-- ==== Sys2Proof/Machine/Flags.lean ====
section
/-! DEFINITION. The bit fields of the control and status registers (R81, R82) in a layout `L` (the
parameter LAYOUT of R6), the command bytes built from them (R84, R85), the interrupt condition (R227),
the write-1-to-clear rule of S (R61) and the bit patterns of the dispatch table (R88). -/

namespace Sys2Proof.Machine

/-- Bit `n` of a register value (R8). -/
def bitAt (v : Byte) (n : Nat) : Bool := v.getLsbD n

/-- `v` with bit `n` set to 1. -/
def setBitAt (v : Byte) (n : Nat) : Byte := v ||| (1#8 <<< n)

/-- `v` with bit `n` set to 0. -/
def clearBitAt (v : Byte) (n : Nat) : Byte := v &&& ~~~(1#8 <<< n)

/-- `v` with bit `n` set to `b`. -/
def putBitAt (v : Byte) (n : Nat) (b : Bool) : Byte := if b then setBitAt v n else clearBitAt v n

/-- `{F1, F2}` as a register value: exactly the bits at the given positions are 1 (R8). -/
def fieldsByte (positions : List Nat) : Byte := positions.foldl setBitAt 0#8

/-- C1.EN (R81). -/
def c1En (L : Layout) (v : Byte) : Bool := bitAt v L.en
/-- C1.IE (R81). -/
def c1Ie (L : Layout) (v : Byte) : Bool := bitAt v L.ie
/-- C1.MST (R81). -/
def c1Mst (L : Layout) (v : Byte) : Bool := bitAt v L.mst
/-- C1.TX (R81). -/
def c1Tx (L : Layout) (v : Byte) : Bool := bitAt v L.tx
/-- C1.TXAK (R81). -/
def c1Txak (L : Layout) (v : Byte) : Bool := bitAt v L.txak
/-- C1.RSTA (R81). -/
def c1Rsta (L : Layout) (v : Byte) : Bool := bitAt v L.rsta
/-- S.BUSY (R82). -/
def sBusy (L : Layout) (v : Byte) : Bool := bitAt v L.busy
/-- S.ARBL (R82). -/
def sArbl (L : Layout) (v : Byte) : Bool := bitAt v L.arbl
/-- S.IICIF (R82). -/
def sIicif (L : Layout) (v : Byte) : Bool := bitAt v L.iicif
/-- S.RXAK (R82); 1 means not acknowledged. -/
def sRxak (L : Layout) (v : Byte) : Bool := bitAt v L.rxak

/-- CMD_START = {EN, IE, MST, TX} (R84). -/
def cmdStartByte (L : Layout) : Byte := fieldsByte [L.en, L.ie, L.mst, L.tx]
/-- CMD_RESTART = {EN, IE, MST, TX, RSTA} (R84). -/
def cmdRestartByte (L : Layout) : Byte := fieldsByte [L.en, L.ie, L.mst, L.tx, L.rsta]
/-- CMD_RX_ACK = {EN, IE, MST} (R84). -/
def cmdRxAckByte (L : Layout) : Byte := fieldsByte [L.en, L.ie, L.mst]
/-- CMD_RX_NOACK = {EN, IE, MST, TXAK} (R84). -/
def cmdRxNoackByte (L : Layout) : Byte := fieldsByte [L.en, L.ie, L.mst, L.txak]
/-- CMD_TX = {EN, IE, MST, TX} (R84). -/
def cmdTxByte (L : Layout) : Byte := fieldsByte [L.en, L.ie, L.mst, L.tx]
/-- CMD_STOP = {EN, IE} (R84). -/
def cmdStopByte (L : Layout) : Byte := fieldsByte [L.en, L.ie]
/-- CMD_IDLE = {EN} (R84). -/
def cmdIdleByte (L : Layout) : Byte := fieldsByte [L.en]
/-- CLR_ALL = {ARBL, IICIF} (R85). -/
def clrAllByte (L : Layout) : Byte := fieldsByte [L.arbl, L.iicif]
/-- CLR_IF = {IICIF} (R85). -/
def clrIfByte (L : Layout) : Byte := fieldsByte [L.iicif]

/-- The named fields of C1 (R81); every other bit is always written 0. -/
def c1FieldsByte (L : Layout) : Byte := fieldsByte [L.en, L.ie, L.mst, L.tx, L.txak, L.rsta]

/-- The peripheral interrupt is pending: `EN = 1 and IE = 1 and IICIF = 1` (R227). -/
def irqPending (L : Layout) (c1 s : Byte) : Bool := c1En L c1 && c1Ie L c1 && sIicif L s

/-- S after a write of `v` (R61, R36): writing 1 clears ARBL and IICIF; nothing else changes. -/
def clearedStatus (L : Layout) (s v : Byte) : Byte := s &&& ~~~(v &&& clrAllByte L)

/-- The address byte of R86: the target address in bits 7 to 1, the direction in bit 0. -/
def addrByteOf (a : Addr7) (read : Bool) : Byte := (a.setWidth 8 <<< 1) ||| (if read then 1#8 else 0#8)

/-- `V = (c << 8) | s` (R88). -/
def dispatchVector (c s : Byte) : Vec16 := (c.setWidth 16 <<< 8) ||| s.setWidth 16

/-- The status snapshot inside a dispatch vector. -/
def vecStatus (v : Vec16) : Byte := v.setWidth 8

/-- The control snapshot inside a dispatch vector. -/
def vecControl (v : Vec16) : Byte := (v >>> 8).setWidth 8

/-- The mask of each row of R88 over the dispatch vector: the bits its pattern tests. -/
def branchMask (L : Layout) : Branch → Vec16
  | .guard => 0#16
  | .arbl => dispatchVector 0#8 (fieldsByte [L.arbl])
  | .txNak | .txWrByte | .txWrDone | .txWrMerge | .txRdNoack | .txRdAck =>
    dispatchVector (fieldsByte [L.tx]) (fieldsByte [L.arbl, L.rxak])
  | .rxLastRestart | .rxLastMerge1 | .rxLastMerge | .rxPenultRestart | .rxByte =>
    dispatchVector (fieldsByte [L.tx]) (fieldsByte [L.arbl])

/-- The match value of each row of R88: the tested bits that must be 1. -/
def branchPattern (L : Layout) : Branch → Vec16
  | .guard => 0#16
  | .arbl => dispatchVector 0#8 (fieldsByte [L.arbl])
  | .txNak => dispatchVector (fieldsByte [L.tx]) (fieldsByte [L.rxak])
  | .txWrByte | .txWrDone | .txWrMerge | .txRdNoack | .txRdAck =>
    dispatchVector (fieldsByte [L.tx]) 0#8
  | .rxLastRestart | .rxLastMerge1 | .rxLastMerge | .rxPenultRestart | .rxByte => 0#16

/-- The bit-pattern half of a row's condition (R88); the other half reads the Transfer State. -/
def branchMatches (L : Layout) (b : Branch) (v : Vec16) : Bool :=
  v &&& branchMask L b == branchPattern L b

end Sys2Proof.Machine
end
━━━━━━
◆ **EXERCISE**:
A word-for-word restatement of the records above from the line containing "def vecControl (v" to their final line is all the answer should hold.

◆ **SOLUTION TO THE EXERCISE**:
def vecControl (v : Vec16) : Byte := (v >>> 8).setWidth 8

/-- The mask of each row of R88 over the dispatch vector: the bits its pattern tests. -/
def branchMask (L : Layout) : Branch → Vec16
  | .guard => 0#16
  | .arbl => dispatchVector 0#8 (fieldsByte [L.arbl])
  | .txNak | .txWrByte | .txWrDone | .txWrMerge | .txRdNoack | .txRdAck =>
    dispatchVector (fieldsByte [L.tx]) (fieldsByte [L.arbl, L.rxak])
  | .rxLastRestart | .rxLastMerge1 | .rxLastMerge | .rxPenultRestart | .rxByte =>
    dispatchVector (fieldsByte [L.tx]) (fieldsByte [L.arbl])

/-- The match value of each row of R88: the tested bits that must be 1. -/
def branchPattern (L : Layout) : Branch → Vec16
  | .guard => 0#16
  | .arbl => dispatchVector 0#8 (fieldsByte [L.arbl])
  | .txNak => dispatchVector (fieldsByte [L.tx]) (fieldsByte [L.rxak])
  | .txWrByte | .txWrDone | .txWrMerge | .txRdNoack | .txRdAck =>
    dispatchVector (fieldsByte [L.tx]) 0#8
  | .rxLastRestart | .rxLastMerge1 | .rxLastMerge | .rxPenultRestart | .rxByte => 0#16

/-- The bit-pattern half of a row's condition (R88); the other half reads the Transfer State. -/
def branchMatches (L : Layout) (b : Branch) (v : Vec16) : Bool :=
  v &&& branchMask L b == branchPattern L b

end Sys2Proof.Machine
end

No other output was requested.